1. 1) Show that set {(x,y,z) $\in$ $\Re^3$ : z=0) is a zero subset of $\Re^3$

2) Show that set {(x,y,z,t) $\in$ $\Re^4$ : - $\infty$<x<+ $\infty$, - $\infty$<y<+ $\infty$, - $\infty$<z<+ $\infty$, t $\in$Q) is a zero subset of $\Re^4$

I have these two problems in my Measure Theory lesson... If anyone can help i would appreciate it...

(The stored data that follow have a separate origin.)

/-! ### Sequencing and traps -/

def nopN (n : Nas) : Instr := .nop ⟨false, false, ⟨false, 0⟩, n⟩
def nopB (n : Nas) : Hdr := ⟨false, false, ⟨false, 0⟩, n⟩
/-- A `nop` with this selector issues. -/
def goesOn (n : Nas) (g : Group → Group := id) : Bool :=
  let m := (at_ (nopN n) g).m
  issuesB m (nopN n) (nopB n) && m.me.status != .ended && wellFormed (nopN n)
theorem wit_NextWord : [Nas.seq, .go (-1), .jumpi 7].all (fun n => goesOn n) = true := by decide +kernel
def ifP1 : Nas := .iff 6 ⟨false, 1⟩ false
def ifUni : Nas := .iff 6 ⟨false, 1⟩ true
def loopP1 : Nas := .loop (-3) ⟨false, 1⟩ false
def takes (x : W64) (n : Nat) (g : Group) : Group := { g.putP 1 (BitVec.allOnes 64) x with lc := 9,
                                                                                           recs := List.replicate n ⟨1, 1, 0, 0, false, false, 0, 0⟩ }
/-- No lane, all lanes, and some take the branch, with room for a last entry; marked uniform; and a LOOP at its last round. -/
theorem wit_Branches :
    (goesOn ifP1 (takes 0 0) && goesOn ifP1 (takes (BitVec.allOnes 64) 0) && goesOn ifP1 (takes 1 7) && goesOn ifUni (takes 1 0) &&
      goesOn loopP1 (takes 1 0) && goesOn loopP1 (fun g => { takes 1 0 g with lc := 1 }) &&
      (at_ (nopN ifP1) (takes 1 7)).m.me.recs.length == 7 && (at_ (nopN ifP1) (takes 0 0)).m.me.pred 0 ⟨false, 1⟩ == 0 &&
      (at_ (nopN ifP1) (takes 1 7)).m.me.pred 0 ⟨false, 1⟩ == 1 && (at_ (nopN ifP1) (takes 1 7)).m.me.xm == BitVec.allOnes 64) = true := by
  decide +kernel
/-- A call over fifteen entries and over sixteen, with private memory, and a return. -/
theorem wit_CallsAndReturns :
    (goesOn (.call 6) (fun g => { g with calls := List.replicate 15 1 }) &&
      goesOn (.call 6) (fun g => { g with calls := List.replicate 16 1, privSize := 4096, privBase := 0x10000 }) &&
      goesOn .ret (fun g => { g with calls := [9, 1] })) = true := by decide +kernel
def pendingEntry : Reconv := ⟨0xFF, 0xF, 40, 0, false, false, 0, 0⟩
theorem wit_EndRetires :
    (goesOn .fin && (at_ (nopN .fin)).m.me.recs.isEmpty && (at_ (nopN .fin)).m.cur == (0, 0) && ((at_ (nopN .fin)).m.core 0).l1.isEmpty &&
      goesOn .fin (fun g => { g with xm := 0xF0, recs := [pendingEntry] }) && pendingEntry.take &&& ~~~(0xF0 : W64) != 0) = true := by decide +kernel
/-- No record; a record of the same cycle from core 5 beside a trap of core 4; and one of an earlier cycle. -/
theorem wit_TrapRecord : FaultDom.reset.hasRec = false ∧
    (let f : FaultDom := { FaultDom.reset with hasRec := true, traps := BitVec.allOnes 32, recAt := 9, rwho := 0x00A00000 }
     f.hasRec = true ∧ f.recAt = 9 ∧ f.recAt ≠ 10 ∧ fld (0x00800000 : W32) 21 11 < fld f.rwho 21 11) := by decide
/-- The placed team, on gang 0. -/
theorem wit_TrapEndsGang : (let m := (at_ (.nop h0)).m
    let tm := m.team (m.group 0 0).team
    !(m.part tm.part).rollback.contains (m.inst tm.inst).fdom && !((m.part tm.part).fd (m.inst tm.inst).fdom).dbg && m.team 1 != Team.none &&
      (m.team 1).inst == tm.inst && gangOf (m.team 1).core == gangOf 0) = true := by decide +kernel
def dbgOn (m : Mach) : Mach := m.modPart 0 (fun p => p.setFd 0 { (p.fd 0) with dbg := true })
theorem wit_BreakpointStops : (let m := (at_ (.brk h0 3) id dbgOn).m
    issuesB m (.brk h0 3) h0 && m.performs h0 && ((m.part m.myPart).fd (m.inst m.myTeam.inst).fdom).dbg &&
      !(m.part m.myPart).rollback.contains (m.inst m.myTeam.inst).fdom &&
      !((m.part m.myPart).fd (m.inst m.myTeam.inst).fdom).hasRec) = true := by decide +kernel

/-! ### Memory words on the own scratchpad -/

/-- Lanes 0 and 5 at offsets 0x108 and 0xFFFC, the last word of the scratchpad. -/
def padTwo (g : Group) : Group := { vs [(3, 0, 8), (3, 5, 0xFEFC)] (ss [(2, 0x1000000000000100), (4, 0x1000000000000200)] g) with xm := 0x21 }
/-- Lane 5 just past the end. -/
def padPast (g : Group) : Group := { vs [(3, 0, 8), (3, 5, 0xFF00)] (ss [(2, 0x1000000000000100)] g) with xm := 0x21 }
def ubad : Addr := .ub 2 3
/-- What LoadWords, StoreWords, AtomicWords and WaitaWords ask of a word on these groups. -/
def padOk (i : Instr) (n : Nat) (g : Group → Group) : Bool :=
  let m := (at_ i g).m
  issuesB m i h0 && wellFormed i && m.me.rdS m.tick 0 == 0 && m.me.fence == 0 && (m.core m.cur.1).sbuf.isEmpty &&
      lanesOf (m.me.perf m.tick h0) == [0, 5] &&
    [0, 5].all (fun l => ownPad m (m.me.ptr m.tick ubad l) n) && (siteOf i != some 3 || (m.siteWait 3).isNone)
def mayStoreB (i : Instr) : Bool :=
  let m := (at_ i padTwo).m
  !(m.part m.myPart).ep.snapHolds m.cur.1 (m.core m.cur.1).epoch && decide ((m.core m.cur.1).taken < 2 ^ 18 - 1) && !m.awayLoads m.view
def xOk (i : Instr) (f : VF) (n : Nat) : Bool :=
  let g0 (g : Group) : Group := { vs [(1, 0, 0x10), (1, 5, 0x20)] (ss [(2, 0x1000000000000100)] g) with xm := 0x21 }
  let m := (at_ i g0).m
  issuesB m i h0 && wellFormed i && [0, 5].all (fun l => let p := m.me.xPtr m.tick (.ub 2 1) l
    fld p.1.val 60 4 == 1 && p.1.val.toNat % vfBytes f == 0 && (List.range (n * vfPer f)).all (fun j =>
      ownPad m (let e := ptrAdd p.1.val ((p.2 + j) * vfBytes f)
        { e with ok := e.ok && p.1.ok }) (vfBytes f))) && (siteOf i != some 3 || (m.siteWait 3).isNone)
def pastOk (i : Instr) : Bool :=
  let m := (at_ i padPast).m
  issuesB m i h0 && [0, 5].all (fun l => fld (m.me.ptr m.tick ubad l).val 60 4 == 1) && ownPad m (m.me.ptr m.tick ubad 0) 4 &&
    !ownPad m (m.me.ptr m.tick ubad 5) 4 && wellFormed i
def sOk (i : Instr) (n : Nat) : Bool :=
  let m := (at_ i padTwo).m
  issuesB m i h0 && ownPad m (m.me.sPtr m.tick 4 0) n && wellFormed i
theorem wit_LoadWords :
    (padOk (.ld h0 .w4 false 5 ubad 0 sp2) 4 padTwo && padOk (.ldG h0 3 .w4 5 ubad 0 a0) 4 padTwo && sOk (.lds h0 .w8 6 4 0 0 sp2) 8 &&
      sOk (.ldsG h0 3 .w4 6 4 0 0 a0) 4 && xOk (.ldx h0 1 .f16 5 (.ub 2 1) 0 sp2) .f16 2 && xOk (.ldxG h0 3 0 .fp32 5 (.ub 2 1) 0 a0) .fp32 1 &&
      pastOk (.ldt h0 .w4 5 1 ubad 0 sp2) && pastOk (.ldtG h0 3 .w4 5 1 ubad 0 a0)) = true := by decide +kernel
theorem wit_StoreWords :
    (padOk (.st h0 .w4 false 9 ubad 1 sp2) 4 padTwo && padOk (.stG h0 3 .w4 9 ubad 1 a0) 4 padTwo && sOk (.sts h0 .w8 9 4 5 0 sp2) 8 &&
      xOk (.stx h0 1 .f16 9 (.ub 2 1) 5 sp2) .f16 2 && xOk (.stxG h0 3 0 .fp32 9 (.ub 2 1) 5 a0) .fp32 1 && pastOk (.stt h0 .w4 9 1 ubad 6 sp2) &&
      mayStoreB (.st h0 .w4 false 9 ubad 1 sp2)) = true := by decide +kernel
theorem wit_AtomicWords :
    (padOk (.atom h0 .cas false false 5 ubad 1 9 0 sp2) 4 padTwo && padOk (.atomG h0 3 .add false false 5 ubad 1 9 0 a0) 4 padTwo &&
      padOk (.fatom h0 .min 5 ubad 1 9 0 sp2) 4 padTwo && padOk (.fatomG h0 3 .add 5 ubad 1 9 0 a0) 4 padTwo &&
      sOk (.atoms h0 .xor false true 6 4 7 9 0 sp2) 8 && sOk (.atomsG h0 3 .add true false 6 4 7 9 0 a0) 4 &&
      mayStoreB (.atom h0 .cas false false 5 ubad 1 9 0 sp2)) = true := by decide +kernel
/-- The word at the first lane's address is 0: `waita` waits for it to change from 0, and goes on when compared with 7. -/
theorem wit_WaitaWords :
    (padOk (.waita h0 false false 5 ubad 6 100 sp2) 4 padTwo && padOk (.waitaG h0 3 true false 5 ubad 6 0 a0) 4 padTwo &&
      (let m := (at_ (.waita h0 false false 5 ubad 6 100 sp2) padTwo).m
       natOf (padBytes m (m.me.ptr m.tick ubad 0) 4) == 0 && m.me.rdS m.tick 6 == 0)) = true := by decide +kernel

/-! ### Witness, cache and row words -/

def seqFree (m : Mach) : Bool :=
  !(m.part m.myPart).ep.snapHolds m.cur.1 (m.core m.cur.1).epoch && decide ((m.core m.cur.1).taken < 2 ^ 18 - 1) && !m.awayLoads m.view
def okSeq (m : Mach) : Bool :=
  match m.nextSeq m.cur.1 m.myPart with
  | .ok .. => true
  | .hold .. => false
theorem wit_WitnessWords :
    (issueAll [.wmrg h0 3 1 2, .wmrgRed h0 3 4 0, .wtest h0 3 1, .wtestKick h0 3 1, .wfence h0 0, .widen h0 3] && seqFree (at_ (.widen h0 3)).m &&
      okSeq ((at_ (.widen h0 3)).m.hash (.widen h0 3)) && ((at_ (.widen h0 3)).m.widenStuck 0 0).isNone) = true := by decide +kernel
def atData (g : Group) : Group := { ss [(2, 0x40000000), (4, 0x40020000), (5, 0x10000)] g with xm := 1 }
def lineAd : Addr := .ub 2 3
theorem wit_CacheWords :
    issueAll [.pfl h0 .l1 lineAd, .pft h0 true 2, .pin h0 false 6 2 5, .pin h0 true 6 3 5, .unpin h0 1, .inv h0 true lineAd, .inv h0 false lineAd,
      .wb h0 true 6 lineAd, .tlbsync h0 true 2 0, .tlbsync h0 false 2 0, .chainDemote h0 3, .chainDrop h0 3,
          .chainCnt h0 6 3] atData dataMap = true := by
  decide +kernel
/-- Homes in canonical form with no symbol in error (`pfl`), and a layout record that `pft` reads. -/
theorem wit_CacheWords_memory : Mach.MemOk (at_ (.pfl h0 .l2 lineAd) atData dataMap).m ∧ (at_ (.pfl h0 .l2 lineAd) atData dataMap).m.symErr = [] := by
  unfold Mach.MemOk; decide +kernel
/-- A pin window that is granted (PINLIM 8 MiB) and one that is not; lines that are cleaned; a removal with no row path. -/
theorem wit_CacheWords_clauses :
    (let lim (m : Mach) : Mach := (dataMap m).modPart 0 (fun p => p.setCtx 0 { (p.ctxAt 0) with pinlim := 8, banks := 0xFFFFFFFF })
     let m := (at_ (.pin h0 true 6 2 5) atData lim).m
     let pinned (m : Mach) : Option Nat := m.pinAnswer m.myPart m.myCtx (m.me.rdS m.tick 2) (m.me.rdS m.tick 5) true
     let wb : Instr := .wb h0 true 6 lineAd
     let n := (at_ wb atData dataMap).m
     let cleans (m : Mach) : Bool := (match m.linesNamed m.view h0 lineAd with
       | .ok l => l == [0x800000]
       | .error _ => false) && (m.cleanNamed m.view h0 lineAd [0x800000]).any (fun y => !y.heldFrom 0 0 0x800000)
     (pinned m == some 1) && (pinned (m.hash (.pin h0 true 6 2 5)) == some 1) && issuesB m (.pin h0 true 6 2 5) h0 && (pinned n).isNone &&
       cleans n && cleans (n.hash wb) && cleans (n.hash (.inv h0 true lineAd)) && cleans (n.hash (.inv h0 false lineAd)) && seqFree n && okSeq n &&
       !n.oldNow (n.syncVa true 2) && !n.oldNow (n.syncVa false 2) && n.mySync.isNone) = true := by decide +kernel
/-- Two pages at 1 GiB, from two at 1 GiB + 128 KiB. -/
def rowOk (i : Instr) (src : Bool) : Bool :=
  let m := (at_ i atData dataMap).m
  let dst := m.runPages m.view (m.me.rdS m.tick 2) 2 true
  let sp := if src then m.runPages m.view (m.me.rdS m.tick 4) 2 false else []
  let dirty (y : Mach) : Bool := match (y.cacheAll y.cur.1 (dst ++ sp)).nextSeq y.cur.1 y.myPart with
    | .ok y1 _ _ => (match dirtyAll (whoGroup y.cur.1 y.cur.2) y.myPart dst y1 with
      | .ok _ => true
      | .error _ => false)
    | .hold .. => false
  issuesB m i h0 && m.me.perf m.tick h0 != 0 && seqFree m && (dst ++ sp).all (fun p => p.good && (match p.loc with
    | .dev .. => true
    | _ => false)) && dst.all (fun p => !p.noWrite) && pagesOf dst == [0x4000, 0x4001] && (!src || pagesOf sp == [0x4002, 0x4003]) &&
    ((pagesOf dst).zip (pagesOf sp)).all (fun x => stackOfPage x.1 == stackOfPage x.2) && dirty m && dirty (m.hash i)
theorem wit_RowWords : (rowOk (.mzero h0 6 2 0 2) false && rowOk (.mcopy h0 6 2 4 0 2) true) = true := by decide +kernel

I would be happy if someone tell me something to begin with these exercises if not the full solution...
Especially what i am doing with - $\infty$ < x < + $\infty$

2. Originally Posted by SENTINEL4
1) Show that set {(x,y,z) $\in$ $\Re^3$ : z=0) is a zero subset of $\Re^3$

2) Show that set {(x,y,z,t) $\in$ $\Re^4$ : - $\infty$<x<+ $\infty$, - $\infty$<y<+ $\infty$, - $\infty$<z<+ $\infty$, t $\in$Q) is a zero subset of $\Re^4$
1) Given m, n and k, the box $[m,m+1]\times[n,n+1]\times[-1/k,1/k]$ has volume 2/k. Taking the intersection over all natural numbers k, you see that the set $\{(x,y,z)\in\mathbb{R}^3:m\leqslant x\leqslant m+1,\ n\leqslant y\leqslant n+1,\ z=0\}$ has measure 0. Now take the (countable) union over all integers m and n.

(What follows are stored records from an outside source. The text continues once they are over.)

-- ==== Sys2Proof/Tests/Slice0.lean ====
section
/-! SUPPORT. Tests, each against a value of the spec (the section of 95_test_vectors.md or the rule is named at each),
and a witness for the hypotheses of every statement that has some, at the boundary of each clause. -/

namespace Sys2Proof.Tests

open Sys2Proof Sys2Proof.Machine

/-! ### Well-formedness -/

/-- R83: NB = 5, 6, 7 are no instructions; 0 to 4 are. -/
theorem test_wf_refuses_nb_above_four :
    (Instr.update 5).wf = false ∧ (Instr.update 6).wf = false ∧ (Instr.update 7).wf = false ∧
      (Instr.update 0).wf = true ∧ (Instr.update 4).wf = true := by decide

/-! ### Decoding: words written out from R80 to R83 and R29, and from the bits of spec/opcode_table.json -/

theorem test_decode_commands :
    decodeTableWord 32 0b00000000000000000000000000000000 = some .nop ∧
    decodeTableWord 32 0b00000000000000000000000000000001 = some .init ∧
    decodeTableWord 32 0b00000000000000000000000000000010 = some (.update 0) ∧
    decodeTableWord 32 0b00000000000000000000000100000010 = some (.update 1) ∧
    decodeTableWord 32 0b00000000000000000000001000000010 = some (.update 2) ∧
    decodeTableWord 32 0b00000000000000000000001100000010 = some (.update 3) ∧
    decodeTableWord 32 0b00000000000000000000010000000010 = some (.update 4) ∧
    decodeTableWord 32 0b00000000000000000000000000000011 = some .finalize := by decide

theorem test_decode_seq_codes :
    decodeTableWord 8 0b00000000 = some .idle ∧ decodeTableWord 8 0b00000001 = some .pad1 ∧
    decodeTableWord 8 0b00000010 = some .pad2 ∧ decodeTableWord 8 0b00000011 = some .load ∧
    decodeTableWord 8 0b00000100 = some .feed ∧ decodeTableWord 8 0b00000101 = some .ser ∧
    decodeTableWord 8 0b01000000 = some (.round 0) ∧ decodeTableWord 8 0b01111111 = some (.round 63) := by decide

/-- 95 section 2.8, the illegal words, and R29's unused codes at the ends of their ranges. -/
theorem test_decode_refuses :
    ([0x502, 0x702, 0x4, 0xf, 0x101, 0x103, 0x100, 0x10, 0x80000001, 0x802].map (decodeTableWord 32)).all
      (fun o => o.isNone) = true ∧
    ([0x06, 0x3f, 0x80, 0xff].map (decodeTableWord 8)).all (fun o => o.isNone) = true := by decide

/-! ### The datapath: 95 sections 2.1 to 2.5 -/

theorem test_rotr : rotr 0x12345678 7 = 0xf02468ac ∧ rotr 0x12345678 25 = 0x1a2b3c09 := by decide
theorem test_shr : shr 0xffffffff 3 = 0x1fffffff ∧ shr 0x12345678 10 = 0x00048d15 := by decide
theorem test_bytes : be32 0x00 0x01 0x02 0x03 = 0x00010203 ∧ bytes32 0xba7816bf = [0xba, 0x78, 0x16, 0xbf] ∧
    be64 0x1c0 = [0, 0, 0, 0, 0, 0, 0x01, 0xc0] := by decide
theorem test_sigmas : smallSigma0 0x12345678 = 0xe7fce6ee ∧ smallSigma1 0x12345678 = 0xa1f78649 ∧
    bigSigma0 0x12345678 = 0x66146474 ∧ bigSigma1 0x12345678 = 0x3561abda := by decide
theorem test_ch_maj : ch 0x510e527f 0x9b05688c 0x1f83d9ab = 0x1f85c98c ∧
    maj 0x6a09e667 0xbb67ae85 0x3c6ef372 = 0x3a6fe667 := by decide
theorem test_round_step_all_ones :
    roundStep ⟨0xffffffff, 0xffffffff, 0xffffffff, 0xffffffff, 0xffffffff, 0xffffffff, 0xffffffff, 0xffffffff⟩ 0 0 =
      ⟨0xfffffffb, 0xffffffff, 0xffffffff, 0xffffffff, 0xfffffffc, 0xffffffff, 0xffffffff, 0xffffffff⟩ := by decide

/-- The block of "abc" (R120). -/
def abcBlock : Block := blockAt (paddedBytes [0x61, 0x62, 0x63]) 0

theorem test_expand_abc : (expand abcBlock)[16]? = some 0x61626380 ∧ (expand abcBlock)[17]? = some 0x000f0000 ∧
    (expand abcBlock)[63]? = some 0x12b1edeb := by decide +kernel

/-- V1 and V2, by the reference function. -/
theorem test_sha256 :
    sha256 [] = [0xe3, 0xb0, 0xc4, 0x42, 0x98, 0xfc, 0x1c, 0x14, 0x9a, 0xfb, 0xf4, 0xc8, 0x99, 0x6f, 0xb9, 0x24,
      0x27, 0xae, 0x41, 0xe4, 0x64, 0x9b, 0x93, 0x4c, 0xa4, 0x95, 0x99, 0x1b, 0x78, 0x52, 0xb8, 0x55] ∧
    sha256 [0x61, 0x62, 0x63] = [0xba, 0x78, 0x16, 0xbf, 0x8f, 0x01, 0xcf, 0xea, 0x41, 0x41, 0x40, 0xde, 0x5d, 0xae,
      0x22, 0x23, 0xb0, 0x03, 0x61, 0xa3, 0x96, 0x17, 0x7a, 0x9c, 0xb4, 0x10, 0xff, 0x61, 0xf2, 0x00, 0x15, 0xad] := by
  decide +kernel

/-! ### One step of each instruction -/

/-- A check on the next state; false where there is none. -/
def next (r : Result) (p : State → Bool) : Bool :=
  match r with
  | .next t => p t
  | .fault _ => false
  | .refused _ => false

/-- Reset with these control registers. -/
def at' (phase : BitVec 3) (seq : BitVec 8) (bufCnt : Fin 68) (last : Bool) : State :=
  { State.reset with phase := phase, seq := seq, bufCnt := bufCnt, last := last }

/-- Reset with the message bytes absorbed (fewer than 64). -/
def holding (m : List Byte) : State :=
  { State.reset with
    buf := storeBytes 0 m State.reset.buf, bufCnt := Fin.ofNat 68 m.length, bitLen := BitVec.ofNat 64 (8 * m.length) }

/-- R164: NOP in DONE leaves the digest readable, and is no BUSYCMD while BUSY. -/
theorem test_nop : next (exec .nop (at' Phase.done Seq.idle 0 true)) (fun t => memRead 0x20 t = 0x6a09e667) = true ∧
    next (exec .nop (at' Phase.block Seq.load 64 false)) (fun t => t.err = 0) = true := by decide

/-- R162's example (INIT at ROUND(1)), and 95 section 2.10: INIT keeps DIN. -/
theorem test_init : next (exec .init { at' Phase.final (Seq.round 1) 0 true with din := 0xdeadbeef, err := 0xf })
    (fun t => statusWord t = 0 ∧ t.din = 0xdeadbeef ∧ t.cv = iv) = true := by decide

/-- P4: `update 4` from BUFCNT = 63. -/
theorem test_update_crosses_block :
    next (exec (.update 4) { at' Phase.ready Seq.idle 63 false with bitLen := 0x1f8, din := 0x3f404142 })
      (fun t => statusWord t = 0x00430303 ∧ t.bitLen = 0x218 ∧ t.buf[63] = 0x3f ∧ t.buf[66] = 0x42) = true := by decide

/-- P6: LENOVF. -/
theorem test_update_length_overflow :
    next (exec (.update 1) { State.reset with bitLen := 0xfffffffffffffff8 })
      (fun t => statusWord t = 0x00800008 ∧ t.err = 1 ∧ t.bitLen = 0xfffffffffffffff8) = true ∧
    next (exec (.update 0) { State.reset with bitLen := 0xfffffffffffffff8 })
      (fun t => t = { State.reset with bitLen := 0xfffffffffffffff8 }) = true := by decide

/-- P1: `finalize`; P5: BUSYCMD, INVSTATE. -/
theorem test_finalize : next (exec .finalize State.reset) (fun t => statusWord t = 0x00000105) = true ∧
    next (exec .finalize (at' Phase.final Seq.pad1 1 false)) (fun t => statusWord t = 0x00810105) = true ∧
    next (exec .finalize (at' Phase.done Seq.idle 0 true)) (fun t => t.err = 0x2) = true := by decide

/-- R196: an illegal UPDATE while busy raises only ILLCMD. -/
theorem test_illegal_first : next (command 0x502 (at' Phase.block Seq.load 64 false)) (fun t => t.err = 0x4) = true := by
  decide

/-- R172, R206: with SEQ idle nothing happens. -/
theorem test_idle : next (exec .idle (holding [0x61])) (fun t => t = holding [0x61]) = true := by decide +kernel

/-- R124's example, and 95 section 2.7, L = 63 and 56. -/
theorem test_pad1 :
    next (exec .pad1 { holding [0x61, 0x62, 0x63] with phase := Phase.final, seq := Seq.pad1 })
      (fun t => bufWord t.buf 0 = 0x61626380 ∧ bufWord t.buf 1 = 0 ∧ bufWord t.buf 15 = 0x18 ∧ t.last = true ∧
        statusWord t = 0x00400315) = true := by decide +kernel
theorem test_pad1_long_remainder :
    next (exec .pad1 { holding (List.replicate 56 0x41) with phase := Phase.final, seq := Seq.pad1 })
      (fun t => bufWord t.buf 13 = 0x41414141 ∧ bufWord t.buf 14 = 0x80000000 ∧ bufWord t.buf 15 = 0 ∧
        t.last = false) = true ∧
    next (exec .pad1 { holding (List.replicate 63 0x41) with phase := Phase.final, seq := Seq.pad1 })
      (fun t => bufWord t.buf 15 = 0x41414180 ∧ t.last = false) = true := by decide +kernel

/-- R125's example. -/
theorem test_pad2 : next (exec .pad2 { at' Phase.final Seq.pad2 0 false with bitLen := 0x1c0 })
    (fun t => bufWord t.buf 0 = 0 ∧ bufWord t.buf 14 = 0 ∧ bufWord t.buf 15 = 0x1c0 ∧ t.last = true ∧
      t.bufCnt = 64) = true := by decide +kernel

/-- The state at LOAD for "abc". -/
def abcLoad : State :=
  { at' Phase.final Seq.load 64 true with buf := storeBytes 0 abcBlock.toList State.reset.buf, bitLen := 24 }

/-- R133's example; 95 section 2.11. -/
theorem test_load : next (exec .load abcLoad)
    (fun t => t.win[0] = 0x61626380 ∧ t.win[1] = 0 ∧ t.win[15] = 0x18 ∧ t.work = Work.ofCv iv ∧
      statusWord t = 0x00004015) = true := by decide +kernel

/-- R133: with BUFCNT = 67 three bytes are carried. -/
theorem test_load_carries :
    next (exec .load { at' Phase.block Seq.load 67 false with buf := storeBytes 64 [0x40, 0x41, 0x42] State.reset.buf })
      (fun t => t.buf[0] = 0x40 ∧ t.buf[1] = 0x41 ∧ t.buf[2] = 0x42 ∧ t.buf[3] = 0 ∧ t.bufCnt = 3) = true := by
  decide +kernel

/-- R148's example: ROUND(0) of "abc"; 95 section 2.11. -/
theorem test_round : next (exec (.round 0)
      { at' Phase.final (Seq.round 0) 0 true with work := Work.ofCv iv, win := Vector.ofFn (blockWord abcBlock) })
    (fun t => t.work = ⟨0x5d6aebcd, 0x6a09e667, 0xbb67ae85, 0x3c6ef372, 0xfa2a4622, 0x510e527f, 0x9b05688c,
      0x1f83d9ab⟩ ∧ statusWord t = 0x00004115) = true := by decide +kernel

2) By the same argument as in 1), the set $\{(x,y,z,t)\in\mathbb{R}^4:z=r\}$ has measure 0, for each rational number r. Now take the union over all such r.

3. In 2), at $\{(x,y,z,t)\in\mathbb{R}^4:z=r\}$ maybe it is t=r instead of z=r ??

4. Originally Posted by SENTINEL4
In 2), at $\{(x,y,z,t)\in\mathbb{R}^4:z=r\}$ maybe it is t=r instead of z=r ??
Yes.

5. Originally Posted by Opalg
1) Given m, n and k, the box $[m,m+1]\times[n,n+1]\times[-1/k,1/k]$ has volume 2/k. Taking the intersection over all natural numbers k, you see that the set $\{(x,y,z)\in\mathbb{R}^3:m\leqslant x\leqslant m+1,\ n\leqslant y\leqslant n+1,\ z=0\}$ has measure 0. Now take the (countable) union over all integers m and n.

2) By the same argument as in 1), the set $\{(x,y,z,t)\in\mathbb{R}^4:z=r\}$ has measure 0, for each rational number r. Now take the union over all such r.
Opalg's eplanation is clear. If I understand Opalg's 1), then by parrallel argument, should 2) be unioned over three indexes?:
2) By the same argument as in 1), the set $\{(x,y,z,t)\in\mathbb{R}^4:t=r\}$ has measure 0, for any rational number r. Now take the (countable) union over all integers m, n and p.